We’ve all been there before:
someone says something to us–or at least near us–and our first reaction is
anger. It’s instinctive. Whether our natural response to that anger is running
away or getting ready for a fight, we react to the hurt we feel. It’s one thing
to believe we should do the right thing and work toward resolution but
something entirely different to do so. It’s hard to be hurt, or to feel like we
have been wronged in some way, and treat others with the respect we feel we’ve
missed out on. How should we act and, in doing so, save face and remain in
control?
Some may give
the offender the benefit of a doubt and let it go. Some may try and fail,
giving anger and resentment room to grow. Others offer up a prayer, leaving it
in God’s capable hands. May I offer another possibility? In this upside down
faith of doing the opposite of our human nature, we are told we gain more by
sacrificing first. Jesus calls us to be peacemakers.

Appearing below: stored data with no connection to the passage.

-- ==== Sys2Proof/Certificates/Slice0/Obligations.lean ====
section
/-! DEFINITION. The statements for the provers, each from the rules it cites, and the few terms of the spec
they are written in. -/

namespace Sys2Proof.Claims

open Sys2Proof.Machine

/-! ### Terms of the spec, written apart from the machine -/

/-- The value of the polynomial `v` at the odd power `ψ^(2j+1)`, mod q (42_ntt.md R204). -/
def evalOdd (k : Kind) (v : Nat → Nat) (j : Nat) : Nat :=
  (∑ i ∈ Finset.range (Config.N k), v i * Config.PSI k ^ (i * (2 * j + 1))) % Config.Q k

/-- Coefficient m of the negacyclic product `a·b mod (x^n + 1)`, mod q (42_ntt.md R209). -/
def negacyclic (k : Kind) (a b : Nat → Nat) (m : Nat) : Nat :=
  ((∑ i ∈ Finset.range (Config.N k), ∑ j ∈ Finset.range (Config.N k),
      (if i + j = m then (a i : Int) * b j
       else if i + j = m + Config.N k then -((a i : Int) * b j) else 0)) %
    (Config.Q k : Int)).toNat

/-- The coefficients `v` of a polynomial of kind k lie in [0, q). -/
def InField (k : Kind) (v : Nat → Nat) : Prop := ∀ i, i < Config.N k → v i < Config.Q k

/-- The bit length of symbols `lo` to `hi - 1` (44_huffman.md R303). -/
def codeLength (es : Nat → CodeEntry) (lo hi : Nat) : Nat := ∑ i ∈ Finset.Ico lo hi, (es i).len

/-- The codewords of `c` symbols concatenated, the first most significant (44_huffman.md R303). -/
def streamNumber (es : Nat → CodeEntry) (c : Nat) : Nat :=
  ∑ j ∈ Finset.range c, (es j).value * 2 ^ codeLength es (j + 1) c

/-- The pair the byte b denotes (44_huffman.md R300), on numbers: the high nibble, and the low three bits
with bit 3 as their sign. -/
def pairOf (b : Byte) : Int × Int :=
  ((b.toNat / 16 : Nat),
   if b.toNat % 16 < 8 then ((b.toNat % 8 : Nat) : Int) else -((b.toNat % 8 : Nat) : Int))

/-- The canonical byte of a pair (44_huffman.md R300), as a number. -/
def canonNumber (hi z2 : Int) : Int := hi * 16 + (if z2 ≥ 0 then z2 else 8 + (-z2))

/-- The entry `e` of the codebook is that of the symbol the byte b denotes. -/
def Encodes (book : List CodeEntry) (b : Byte) (e : CodeEntry) : Prop :=
  e ∈ book ∧ (e.hi, e.z2) = pairOf b

/-- No entry of the codebook is that of the symbol the byte b denotes. -/
def Unencodable (book : List CodeEntry) (b : Byte) : Prop := ∀ e, ¬ Encodes book b e

/-- The bytes `CODE[0..ceil(L/8)-1]` as a little-endian number (44_huffman.md R303). -/
def codeNumber (code : Nat → Byte) (len : Nat) : Nat :=
  ∑ j ∈ Finset.range ((len + 7) / 8), (code j).toNat * 256 ^ j

/-- The L bits of CODEBUF are the codewords of `c` entries of the codebook, each with a byte: the streams
`HUF.DEC` accepts (44_huffman.md R303, R311). The pad bits are free. -/
def IsStream (book : List CodeEntry) (code : Nat → Byte) (len c : Nat) (es : Nat → CodeEntry) : Prop :=
  (∀ j, j < c → es j ∈ book ∧
    0 ≤ (es j).hi ∧ (es j).hi ≤ 15 ∧ -7 ≤ (es j).z2 ∧ (es j).z2 ≤ 7) ∧
  codeLength es 0 c = len ∧ codeNumber code len % 2 ^ len = streamNumber es c

/-- Codec parameters 44_huffman.md R301 and R302 admit: a codebook that meets R301's conditions, and limits
within the buffers. -/
def Admitted (c : CodecParams) : Prop := codebookValid c.book = true ∧ c.n ≤ 512 ∧ c.lmax ≤ 4095

/-- What 44_huffman.md R310 and R303 say of `HUF.ENC`, run as `run`: where every symbol has an entry and the
stream fits, the stream and its length are committed and all else is left; the first symbol without an entry
ends it with ERR_SYMBOL, the first that makes the stream longer than LMAX with ERR_OVERFLOW. -/
def WritesTheStream (c : CodecParams) (run : State → Result) (s : State) : Prop :=
  (∀ (b : Nat → Byte) (es : Nat → CodeEntry), 1 ≤ s.run.a0.toNat → s.run.a0.toNat ≤ c.n →
    (∀ j, j < s.run.a0.toNat → s.sym? j = some (b j) ∧ Encodes c.book (b j) (es j)) →
    codeLength es 0 s.run.a0.toNat ≤ c.lmax →
    ∃ t, run s = .next t ∧ t.result0.toNat = codeLength es 0 s.run.a0.toNat ∧
      (∀ j, j < (codeLength es 0 s.run.a0.toNat + 7) / 8 →
        t.code? j = some (BitVec.ofNat 8 (streamNumber es s.run.a0.toNat / 2 ^ (8 * j) % 256))) ∧
      MemoryKeptOutside s t 0x0C00 ((codeLength es 0 s.run.a0.toNat + 7) / 8) ∧ Completes s t ∧
      t.domain = s.domain ∧ t.result1 = s.result1 ∧ t.ent = s.ent) ∧
  (∀ (m : Nat) (b : Nat → Byte) (es : Nat → CodeEntry), m < s.run.a0.toNat → s.run.a0.toNat ≤ c.n →
    (∀ j, j < m → s.sym? j = some (b j) ∧ Encodes c.book (b j) (es j)) →
    codeLength es 0 m ≤ c.lmax → s.sym? m = some (b m) →
    (Unencodable c.book (b m) → ∃ t, run s = .next t ∧ FailsWith s t 7) ∧
    (Encodes c.book (b m) (es m) → c.lmax < codeLength es 0 (m + 1) →
      ∃ t, run s = .next t ∧ FailsWith s t 8))

/-- What 44_huffman.md R311 and R303 say of `HUF.DEC`, run as `run` on written bytes: it completes exactly
when the bits after the pad are the codewords of `count` entries with a byte, and then commits their canonical
bytes and leaves all else; otherwise it ends with ERR_CORRUPT. -/
def ReadsTheStream (c : CodecParams) (run : State → Result) (s : State) : Prop :=
  ∀ code : Nat → Byte, s.run.a0.toNat ≤ c.lmax → 1 ≤ s.run.a1.toNat → s.run.a1.toNat ≤ c.n →
    (∀ j, j < (s.run.a0.toNat + 7) / 8 → s.code? j = some (code j)) →
    (∀ es, IsStream c.book code s.run.a0.toNat s.run.a1.toNat es → ∃ t, run s = .next t ∧
      (∀ j, j < s.run.a1.toNat → ∃ y, t.sym? j = some y ∧
        (y.toNat : Int) = canonNumber (es j).hi (es j).z2) ∧
      MemoryKeptOutside s t 0x0800 s.run.a1.toNat ∧ Completes s t ∧ t.domain = s.domain ∧
      ResultsKept s t ∧ t.ent = s.ent) ∧
    ((¬ ∃ es, IsStream c.book code s.run.a0.toNat s.run.a1.toNat es) →
      ∃ t, run s = .next t ∧ FailsWith s t 9)

/-- What 44_huffman.md R312 says of `HUF.ENC` from s, run as `enc`, and `HUF.DEC` from u, run as `dec`. -/
def RoundTrips (enc dec : State → Result) (s u : State) : Prop :=
  ∀ (t : State) (b : Nat → Byte), (∀ j, j < s.run.a0.toNat → s.sym? j = some (b j)) →
    enc s = .next t → t.status.err = false → u.run.a0 = t.result0 → u.run.a1 = s.run.a0 →
    (∀ j, j < 512 → u.code? j = t.code? j) →
    ∃ z, dec u = .next z ∧ Completes u z ∧
      ∀ j, j < s.run.a0.toNat → ∃ y, z.sym? j = some y ∧
        (y.toNat : Int) = canonNumber (pairOf (b j)).1 (pairOf (b j)).2

/-- `n` draws f, one after another: the values, and the unit afterwards. -/
def drawMany {α : Type} (f : Entropy → α × Entropy) : Nat → Entropy → List α × Entropy
  | 0, e => ([], e)
  | n + 1, e => ((f e).1 :: (drawMany f n (f e).2).1, (drawMany f n (f e).2).2)

/-- Byte j of a refill from seed x: byte j mod 64 of the hash of x + j / 64 (41_entropy.md R162, R163). -/
def refillByte (p : PoolParams) (x : Seed) (j : Nat) : Nat :=
  ((p.hash (seedBytes (x + BitVec.ofNat 512 (j / 64)))).toList.getD (j % 64) 0).toNat

/-- A byte sequence read big-endian (00_scope.md R14). -/
def bigEndian : List Byte → Nat
  | [] => 0
  | b :: bs => b.toNat * 256 ^ bs.length + bigEndian bs

/-- Draws of bytes, as the engine keeps them. -/
def byteDraws (us : List Byte) : List DWord := us.map (BitVec.setWidth 64)

/-- The request is a word read at offset o. -/
def IsRead (r : BusReq) (o : Nat) : Prop := r.size = .word ∧ r.write = false ∧ r.addr.toNat = o

/-- The request is a word write of w at offset o. -/
def IsWrite (r : BusReq) (o : Nat) (w : Word) : Prop :=
  r.size = .word ∧ r.write = true ∧ r.addr.toNat = o ∧ r.wdata = w

/-- The access is answered with `w`, and nothing but the response changes. -/
def Answers (s : State) (r : BusReq) (w : Word) : Prop :=
  busAccess r s = .next { s with resp := .readData w }

/-- An offset of the window that no register and no memory has (20_memory.md R82). -/
def Unmapped (a : Nat) : Prop :=
  (0x0080 ≤ a ∧ a ≤ 0x07FF) ∨ (0x0A00 ≤ a ∧ a ≤ 0x0BFF) ∨ (0x0E00 ≤ a ∧ a ≤ 0x3FFF)

/-- A word offset of SYMBUF, CODEBUF or a bank (20_memory.md R82). -/
def MemoryWord (a : Nat) : Prop :=
  a % 4 = 0 ∧ ((0x0800 ≤ a ∧ a ≤ 0x09FF) ∨ (0x0C00 ≤ a ∧ a ≤ 0x0DFF) ∨ (0x4000 ≤ a ∧ a ≤ 0x7FFF))

/-- The command is of the NTT, SMP or HUF family (30_encoding.md R114). -/
def UsesKind : Instr → Prop
  | .nop | .entSeed | .entBit | .entBits | .entByte | .entR16 | .entR64 => False
  | _ => True

/-- A command with draws, and the checks of 40_control.md R143 it must pass: a valid latched kind for the
SMP family, and the scalar operand's range. -/
def DrawsWhenLegal (s : State) : Instr → Prop
  | .smpGauss _ | .smpGauss1 | .smpPosbin | .smpBerexp | .smpBercosh => kindOf s.run.kind ≠ none
  | .smpBer => ∃ k, kindOf s.run.kind = some k ∧ s.run.a0.toNat < Config.ELL k
  | .entBit | .entByte | .entR16 | .entR64 => True
  | .entBits => s.run.a0.toNat ≤ 32
  | _ => False

/-- The command's procedure, on the draws made so far, asks for the draw r next. -/
def Requests (s : State) (r : DrawReq) : Instr → Prop
  | .smpGauss _ | .smpGauss1 =>
    ∃ k, kindOf s.run.kind = some k ∧ gauss (Config.sampler k) s.run.drawn = .need r
  | .smpPosbin => positiveBinary s.run.drawn = .need r
  | .smpBer => ∃ k, kindOf s.run.kind = some k ∧
      Sys2Proof.Machine.bernoulli (Config.sampler k) s.run.a0.toNat s.run.drawn = .need r
  | .smpBerexp => ∃ k, kindOf s.run.kind = some k ∧
      bernoulliExp (Config.sampler k) s.run.a0 s.run.drawn = .need r
  | .smpBercosh => ∃ k, kindOf s.run.kind = some k ∧
      bernoulliCosh (Config.sampler k) s.run.a0 s.run.drawn = .need r
  | .entBit => s.run.drawn = [] ∧ r = .bit
  | .entBits => s.run.drawn = [] ∧ 1 ≤ s.run.a0.toNat ∧ r = .bits s.run.a0.toNat
  | .entByte => s.run.drawn = [] ∧ r = .byte
  | .entR16 => s.run.drawn = [] ∧ r = .r16
  | .entR64 => s.run.drawn = [] ∧ r = .r64
  | _ => False

/-- 43_sampler.md R256's residue y, from draws ws on: 0 without a draw where KSIGMABITS is 0
(41_entropy.md R170), else the first of them below KSIGMA. -/
def ResidueIs (c : SamplerParams) (ws : List DWord) (y : Nat) (rest : List DWord) : Prop :=
  (c.ksigmaBits = 0 ∧ y = 0 ∧ rest = ws) ∨
  (c.ksigmaBits ≠ 0 ∧ ∃ (rs : List DWord) (u : DWord), ws = rs ++ u :: rest ∧
    (∀ r ∈ rs, c.ksigma ≤ (r.setWidth 32).toNat) ∧ (u.setWidth 32).toNat = y ∧ y < c.ksigma)

/-- The state with other values in the host registers a running command has latched. -/
def withHostRegisters (c : Ctrl) (x y : Word) (v : Vector Word 16) (s : State) : State :=
  { s with ctrl := c, arg0 := x, arg1 := y, seeds := v }

/-- An answer with its next state changed by f. -/
def mapNext (f : State → State) : Result → Result
  | .next t => .next (f t)
  | .fault e => .fault e
  | .refused e => .refused e

end Sys2Proof.Claims

open Sys2Proof Sys2Proof.Machine Sys2Proof.Claims

/-! ### Encoding -/

/-- 30_encoding.md R119: the encoding examples, and the three words it judges. -/
def Obligations.EncodingExamplesDecode : Prop :=
  decode 0x00000000 = .ok .nop ∧ decode 0x00000201 = .ok (.nttFwd 2 0) ∧
  decode 0x00003102 = .ok (.nttInv 1 3) ∧ decode 0x00021303 = .ok (.nttPmul 3 1 2) ∧
  decode 0x00020306 = .ok (.nttMul 3 0 2) ∧ decode 0x00000105 = .ok (.nttInvert 1 0) ∧
  decode 0x00000007 = .ok (.nttModq 0 0) ∧ decode 0x00000410 = .ok (.smpGauss 4) ∧
  decode 0x00000025 = .ok .entR64 ∧ decode 0x00000031 = .ok .hufDec ∧
  decode 0x00000401 = .ok (.nttFwd 4 0) ∧
  decode 0x00010401 = .error .unusedField ∧ decode 0x00000801 = .error .reservedBit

Confrontation is a very
unpleasant prospect (to me especially) but there is a way to confront a problem
without dragging the person through the mud. We can exercise a spiritual muscle
that is not instinctive, but is available; not for the faint of heart, but for
the powerful.
Grace. It takes
more strength to graciously approach another than to lash out and harm someone
back, slander them to others, or malign them in your heart. They could hurt us
again. They could be indifferent to the hurt we felt at their hands. They
could… and then a wonderful quote comes to mind by the witty Mark Twain: “I
have been through some terrible things in my life, some of which actually
happened.” After all, they could surprise us by being surprised they hurt us! The apologies could flow
like wine and the hurt we once felt could transform to become a deeper and more
lasting relationship. Colossians 4:6 tells us to speak with grace, which likely
means charm here. But why not favor, goodwill, or good pleasure, as is God’s
gift to us?
What if I always
thought the best of all people? It’s an interesting idea. If I believed all
people behaved with kindness in mind, instead of malice (harm), I would act
differently too. When I got hurt by someone there would be no fear of going up
and talking it out graciously, fearing greater harm. That might happen but the fear
of it would be removed because I would then
know the truth: either I
misunderstood or I did not. In both cases I get to move on instead of dwelling
on something, and knowing either
truth sets me free from being responsible for another person’s behavior.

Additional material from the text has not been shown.